RECORDS SUPPLIED »
++++
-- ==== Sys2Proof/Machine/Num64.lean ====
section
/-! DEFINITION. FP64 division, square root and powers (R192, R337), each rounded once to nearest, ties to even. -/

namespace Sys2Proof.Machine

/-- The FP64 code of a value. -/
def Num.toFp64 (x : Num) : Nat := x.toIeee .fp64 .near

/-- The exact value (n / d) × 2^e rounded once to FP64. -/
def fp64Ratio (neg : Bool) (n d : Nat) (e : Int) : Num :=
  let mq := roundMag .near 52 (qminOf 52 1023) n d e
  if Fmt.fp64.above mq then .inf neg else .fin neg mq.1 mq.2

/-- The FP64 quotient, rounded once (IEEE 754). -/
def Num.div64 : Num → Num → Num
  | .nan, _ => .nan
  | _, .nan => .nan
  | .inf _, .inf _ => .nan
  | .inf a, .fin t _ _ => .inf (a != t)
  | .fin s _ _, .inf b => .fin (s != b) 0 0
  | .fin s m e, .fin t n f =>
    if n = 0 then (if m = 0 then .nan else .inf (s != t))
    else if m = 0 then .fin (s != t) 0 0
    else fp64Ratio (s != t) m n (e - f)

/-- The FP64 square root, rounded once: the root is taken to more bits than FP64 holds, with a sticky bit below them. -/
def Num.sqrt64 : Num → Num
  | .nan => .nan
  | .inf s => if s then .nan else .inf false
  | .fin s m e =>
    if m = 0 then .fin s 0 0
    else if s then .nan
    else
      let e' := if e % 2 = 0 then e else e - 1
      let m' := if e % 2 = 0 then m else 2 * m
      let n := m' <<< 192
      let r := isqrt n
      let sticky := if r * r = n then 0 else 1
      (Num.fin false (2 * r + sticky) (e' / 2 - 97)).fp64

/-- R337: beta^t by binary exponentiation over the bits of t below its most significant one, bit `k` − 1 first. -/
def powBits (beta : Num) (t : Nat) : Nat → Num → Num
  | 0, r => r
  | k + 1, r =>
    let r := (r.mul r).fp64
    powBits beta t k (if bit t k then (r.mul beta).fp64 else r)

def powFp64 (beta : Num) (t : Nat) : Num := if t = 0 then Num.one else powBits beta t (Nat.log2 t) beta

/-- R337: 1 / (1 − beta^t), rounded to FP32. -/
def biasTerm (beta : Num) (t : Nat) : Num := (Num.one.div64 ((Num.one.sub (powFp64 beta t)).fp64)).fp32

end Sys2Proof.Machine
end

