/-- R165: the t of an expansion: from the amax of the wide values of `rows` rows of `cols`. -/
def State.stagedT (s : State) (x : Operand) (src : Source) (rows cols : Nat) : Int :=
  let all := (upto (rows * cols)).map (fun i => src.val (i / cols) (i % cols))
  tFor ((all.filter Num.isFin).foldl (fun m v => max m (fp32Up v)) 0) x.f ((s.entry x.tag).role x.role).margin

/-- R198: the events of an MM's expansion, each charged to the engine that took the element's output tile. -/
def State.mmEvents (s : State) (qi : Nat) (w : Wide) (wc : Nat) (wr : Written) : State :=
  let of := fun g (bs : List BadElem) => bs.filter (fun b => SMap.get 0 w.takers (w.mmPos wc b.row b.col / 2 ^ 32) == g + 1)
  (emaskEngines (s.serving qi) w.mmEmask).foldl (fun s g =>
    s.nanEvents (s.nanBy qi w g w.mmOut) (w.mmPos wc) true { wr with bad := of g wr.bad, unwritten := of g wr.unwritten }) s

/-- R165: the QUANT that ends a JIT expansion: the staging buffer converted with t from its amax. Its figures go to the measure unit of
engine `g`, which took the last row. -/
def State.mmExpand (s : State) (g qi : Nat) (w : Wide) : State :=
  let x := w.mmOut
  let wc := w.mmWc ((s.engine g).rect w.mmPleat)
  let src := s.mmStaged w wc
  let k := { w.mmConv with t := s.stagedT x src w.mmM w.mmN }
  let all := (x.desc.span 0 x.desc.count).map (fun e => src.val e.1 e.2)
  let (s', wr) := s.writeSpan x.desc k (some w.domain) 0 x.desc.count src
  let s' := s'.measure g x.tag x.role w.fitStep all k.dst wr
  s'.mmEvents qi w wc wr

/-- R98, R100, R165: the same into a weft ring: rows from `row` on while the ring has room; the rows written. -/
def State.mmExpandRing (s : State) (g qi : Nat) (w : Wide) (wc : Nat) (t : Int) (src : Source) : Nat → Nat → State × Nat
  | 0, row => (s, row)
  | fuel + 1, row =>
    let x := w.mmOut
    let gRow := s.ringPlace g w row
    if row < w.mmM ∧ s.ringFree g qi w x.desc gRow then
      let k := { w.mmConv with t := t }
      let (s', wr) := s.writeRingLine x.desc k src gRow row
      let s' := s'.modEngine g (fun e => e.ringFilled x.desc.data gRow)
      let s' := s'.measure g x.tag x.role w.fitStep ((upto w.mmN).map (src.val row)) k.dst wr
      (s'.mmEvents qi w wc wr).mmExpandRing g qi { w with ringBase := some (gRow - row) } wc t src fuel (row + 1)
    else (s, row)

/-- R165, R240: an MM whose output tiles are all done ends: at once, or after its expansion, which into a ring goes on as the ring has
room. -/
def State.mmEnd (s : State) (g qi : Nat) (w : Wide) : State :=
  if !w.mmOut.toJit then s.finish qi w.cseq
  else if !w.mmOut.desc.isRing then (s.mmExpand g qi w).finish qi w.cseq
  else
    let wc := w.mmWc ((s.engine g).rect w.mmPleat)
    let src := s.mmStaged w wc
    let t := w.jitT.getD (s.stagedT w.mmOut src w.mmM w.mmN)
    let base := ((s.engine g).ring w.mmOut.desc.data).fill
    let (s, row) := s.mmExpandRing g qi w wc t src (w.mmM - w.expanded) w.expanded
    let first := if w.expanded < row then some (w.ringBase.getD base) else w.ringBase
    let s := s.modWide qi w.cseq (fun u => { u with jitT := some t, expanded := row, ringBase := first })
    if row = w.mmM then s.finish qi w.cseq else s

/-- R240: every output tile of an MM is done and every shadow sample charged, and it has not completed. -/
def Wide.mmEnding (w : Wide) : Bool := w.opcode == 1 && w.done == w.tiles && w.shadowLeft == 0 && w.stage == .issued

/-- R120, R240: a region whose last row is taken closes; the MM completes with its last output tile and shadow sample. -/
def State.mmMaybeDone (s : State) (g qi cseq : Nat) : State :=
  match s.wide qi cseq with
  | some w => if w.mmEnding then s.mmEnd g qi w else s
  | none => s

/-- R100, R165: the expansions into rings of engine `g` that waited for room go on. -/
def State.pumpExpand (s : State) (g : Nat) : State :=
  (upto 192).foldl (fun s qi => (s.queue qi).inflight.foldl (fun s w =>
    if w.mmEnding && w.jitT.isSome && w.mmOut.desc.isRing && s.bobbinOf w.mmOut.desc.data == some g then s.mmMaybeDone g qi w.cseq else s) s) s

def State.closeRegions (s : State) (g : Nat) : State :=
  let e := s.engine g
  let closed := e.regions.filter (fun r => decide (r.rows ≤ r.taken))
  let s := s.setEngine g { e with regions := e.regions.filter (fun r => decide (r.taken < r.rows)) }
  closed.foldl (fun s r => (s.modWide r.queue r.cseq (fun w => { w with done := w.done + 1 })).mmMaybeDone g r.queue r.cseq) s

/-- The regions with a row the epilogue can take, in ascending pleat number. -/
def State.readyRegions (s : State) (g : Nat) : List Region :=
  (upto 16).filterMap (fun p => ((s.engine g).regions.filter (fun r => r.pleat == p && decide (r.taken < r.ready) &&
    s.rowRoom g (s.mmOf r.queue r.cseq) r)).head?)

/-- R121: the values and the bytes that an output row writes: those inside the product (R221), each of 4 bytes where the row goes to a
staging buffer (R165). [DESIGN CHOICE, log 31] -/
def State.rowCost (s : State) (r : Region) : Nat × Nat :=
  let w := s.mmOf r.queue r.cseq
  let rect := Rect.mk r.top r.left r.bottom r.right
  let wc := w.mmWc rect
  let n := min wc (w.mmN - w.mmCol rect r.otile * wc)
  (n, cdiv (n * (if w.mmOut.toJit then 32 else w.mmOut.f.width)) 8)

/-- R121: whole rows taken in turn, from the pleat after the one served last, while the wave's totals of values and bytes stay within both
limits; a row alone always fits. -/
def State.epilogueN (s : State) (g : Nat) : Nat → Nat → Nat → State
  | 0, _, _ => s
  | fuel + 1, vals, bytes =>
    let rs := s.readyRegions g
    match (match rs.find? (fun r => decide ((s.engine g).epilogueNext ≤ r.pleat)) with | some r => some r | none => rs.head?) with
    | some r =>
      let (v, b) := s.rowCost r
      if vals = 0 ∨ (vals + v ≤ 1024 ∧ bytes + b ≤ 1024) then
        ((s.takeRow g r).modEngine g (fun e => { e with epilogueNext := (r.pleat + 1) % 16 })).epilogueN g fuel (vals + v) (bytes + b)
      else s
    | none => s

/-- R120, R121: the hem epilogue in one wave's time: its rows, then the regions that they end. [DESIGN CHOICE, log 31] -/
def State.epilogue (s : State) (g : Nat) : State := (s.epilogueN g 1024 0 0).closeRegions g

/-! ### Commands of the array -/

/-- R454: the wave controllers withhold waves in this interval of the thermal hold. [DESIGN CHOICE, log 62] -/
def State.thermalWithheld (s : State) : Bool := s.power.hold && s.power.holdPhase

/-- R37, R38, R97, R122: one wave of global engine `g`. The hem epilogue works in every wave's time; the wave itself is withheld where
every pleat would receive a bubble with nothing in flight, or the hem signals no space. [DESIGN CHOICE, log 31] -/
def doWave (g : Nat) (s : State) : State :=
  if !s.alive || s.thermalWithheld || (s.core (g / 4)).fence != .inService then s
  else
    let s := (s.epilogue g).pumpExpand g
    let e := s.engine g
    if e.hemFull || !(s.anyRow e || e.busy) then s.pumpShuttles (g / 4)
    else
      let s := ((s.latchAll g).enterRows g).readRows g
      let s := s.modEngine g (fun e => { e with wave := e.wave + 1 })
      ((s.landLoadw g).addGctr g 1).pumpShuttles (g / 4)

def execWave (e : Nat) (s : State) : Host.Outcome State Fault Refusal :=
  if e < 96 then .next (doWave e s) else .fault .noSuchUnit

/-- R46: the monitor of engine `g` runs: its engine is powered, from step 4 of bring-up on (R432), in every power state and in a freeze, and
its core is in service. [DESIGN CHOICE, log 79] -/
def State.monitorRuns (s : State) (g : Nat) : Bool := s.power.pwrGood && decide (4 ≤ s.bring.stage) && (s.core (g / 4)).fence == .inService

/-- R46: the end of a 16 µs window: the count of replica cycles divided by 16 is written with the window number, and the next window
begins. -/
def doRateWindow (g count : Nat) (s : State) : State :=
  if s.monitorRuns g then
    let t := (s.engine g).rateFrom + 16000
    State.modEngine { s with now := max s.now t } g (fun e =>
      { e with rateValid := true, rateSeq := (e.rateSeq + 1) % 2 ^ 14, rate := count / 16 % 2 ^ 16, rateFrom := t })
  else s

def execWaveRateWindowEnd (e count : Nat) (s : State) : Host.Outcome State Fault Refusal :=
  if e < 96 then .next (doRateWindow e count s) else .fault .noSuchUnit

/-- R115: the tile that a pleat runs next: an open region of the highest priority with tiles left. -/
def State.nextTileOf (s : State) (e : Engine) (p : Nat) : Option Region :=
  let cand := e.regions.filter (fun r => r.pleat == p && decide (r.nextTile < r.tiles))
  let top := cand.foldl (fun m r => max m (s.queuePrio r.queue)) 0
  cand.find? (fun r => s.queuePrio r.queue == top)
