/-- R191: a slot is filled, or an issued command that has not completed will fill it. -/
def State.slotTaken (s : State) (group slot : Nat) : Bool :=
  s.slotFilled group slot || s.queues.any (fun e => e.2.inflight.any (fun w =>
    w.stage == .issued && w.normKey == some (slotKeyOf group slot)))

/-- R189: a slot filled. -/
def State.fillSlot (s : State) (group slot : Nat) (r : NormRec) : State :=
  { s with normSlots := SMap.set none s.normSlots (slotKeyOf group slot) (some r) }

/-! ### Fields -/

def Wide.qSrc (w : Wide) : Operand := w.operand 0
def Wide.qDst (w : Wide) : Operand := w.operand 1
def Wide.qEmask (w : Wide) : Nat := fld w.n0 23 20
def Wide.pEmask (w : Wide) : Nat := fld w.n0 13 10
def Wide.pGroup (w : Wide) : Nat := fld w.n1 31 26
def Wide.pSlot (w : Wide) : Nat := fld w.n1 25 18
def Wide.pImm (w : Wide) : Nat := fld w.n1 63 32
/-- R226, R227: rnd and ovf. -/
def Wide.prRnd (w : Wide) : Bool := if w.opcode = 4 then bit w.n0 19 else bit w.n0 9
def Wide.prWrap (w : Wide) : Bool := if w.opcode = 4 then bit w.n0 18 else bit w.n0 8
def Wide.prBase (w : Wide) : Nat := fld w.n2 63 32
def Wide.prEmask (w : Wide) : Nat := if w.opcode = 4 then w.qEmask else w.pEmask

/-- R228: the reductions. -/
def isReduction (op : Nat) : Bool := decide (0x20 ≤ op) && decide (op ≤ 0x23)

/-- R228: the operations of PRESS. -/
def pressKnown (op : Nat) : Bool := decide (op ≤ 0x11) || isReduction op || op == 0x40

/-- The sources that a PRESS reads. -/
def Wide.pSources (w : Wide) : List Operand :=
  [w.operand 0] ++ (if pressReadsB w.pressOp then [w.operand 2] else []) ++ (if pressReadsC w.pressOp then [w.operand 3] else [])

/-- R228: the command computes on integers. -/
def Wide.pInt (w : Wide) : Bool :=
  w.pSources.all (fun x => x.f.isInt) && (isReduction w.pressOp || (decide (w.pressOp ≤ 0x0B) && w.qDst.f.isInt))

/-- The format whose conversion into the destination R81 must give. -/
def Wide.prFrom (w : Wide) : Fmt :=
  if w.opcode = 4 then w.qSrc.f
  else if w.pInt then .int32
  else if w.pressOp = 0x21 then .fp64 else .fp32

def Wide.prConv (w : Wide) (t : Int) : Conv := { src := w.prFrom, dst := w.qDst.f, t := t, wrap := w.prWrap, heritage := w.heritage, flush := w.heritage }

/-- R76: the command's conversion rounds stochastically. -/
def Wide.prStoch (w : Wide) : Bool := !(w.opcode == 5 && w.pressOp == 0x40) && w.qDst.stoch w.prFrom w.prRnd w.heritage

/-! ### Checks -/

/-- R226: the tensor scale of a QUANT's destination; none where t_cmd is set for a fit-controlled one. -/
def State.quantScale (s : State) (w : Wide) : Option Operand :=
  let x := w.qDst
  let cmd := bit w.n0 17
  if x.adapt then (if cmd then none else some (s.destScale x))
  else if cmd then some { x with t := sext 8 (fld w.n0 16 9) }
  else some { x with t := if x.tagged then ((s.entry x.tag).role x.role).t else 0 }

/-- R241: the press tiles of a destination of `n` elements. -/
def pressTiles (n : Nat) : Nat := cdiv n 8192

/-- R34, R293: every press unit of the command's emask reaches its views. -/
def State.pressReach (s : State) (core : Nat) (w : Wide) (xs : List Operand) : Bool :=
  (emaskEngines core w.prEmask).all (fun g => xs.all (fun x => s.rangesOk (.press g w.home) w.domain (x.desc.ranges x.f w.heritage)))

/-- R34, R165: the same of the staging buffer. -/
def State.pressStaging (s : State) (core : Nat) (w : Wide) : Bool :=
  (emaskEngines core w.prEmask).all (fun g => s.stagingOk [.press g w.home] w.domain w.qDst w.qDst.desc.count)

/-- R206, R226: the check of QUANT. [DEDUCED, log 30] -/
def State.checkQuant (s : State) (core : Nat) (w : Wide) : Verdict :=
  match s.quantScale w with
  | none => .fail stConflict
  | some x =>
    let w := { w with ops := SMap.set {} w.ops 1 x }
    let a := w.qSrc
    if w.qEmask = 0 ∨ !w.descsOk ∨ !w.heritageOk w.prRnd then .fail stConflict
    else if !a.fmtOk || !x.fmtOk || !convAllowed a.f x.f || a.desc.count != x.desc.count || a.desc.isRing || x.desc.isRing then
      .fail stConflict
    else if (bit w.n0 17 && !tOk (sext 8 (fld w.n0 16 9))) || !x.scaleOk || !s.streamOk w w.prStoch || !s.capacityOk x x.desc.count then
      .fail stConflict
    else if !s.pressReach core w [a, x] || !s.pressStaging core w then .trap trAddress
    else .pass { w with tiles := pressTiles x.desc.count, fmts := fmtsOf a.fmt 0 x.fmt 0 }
++++
EXERCISE GOAL »
The required answer is the exact run of lines above starting at the line with "def Wide.prFrom (w" and ending at the line with "rounds stochastically. -/", with both ends present.

EXERCISE ANSWER »
def Wide.prFrom (w : Wide) : Fmt :=
  if w.opcode = 4 then w.qSrc.f
  else if w.pInt then .int32
  else if w.pressOp = 0x21 then .fp64 else .fp32

def Wide.prConv (w : Wide) (t : Int) : Conv := { src := w.prFrom, dst := w.qDst.f, t := t, wrap := w.prWrap, heritage := w.heritage, flush := w.heritage }

/-- R76: the command's conversion rounds stochastically. -/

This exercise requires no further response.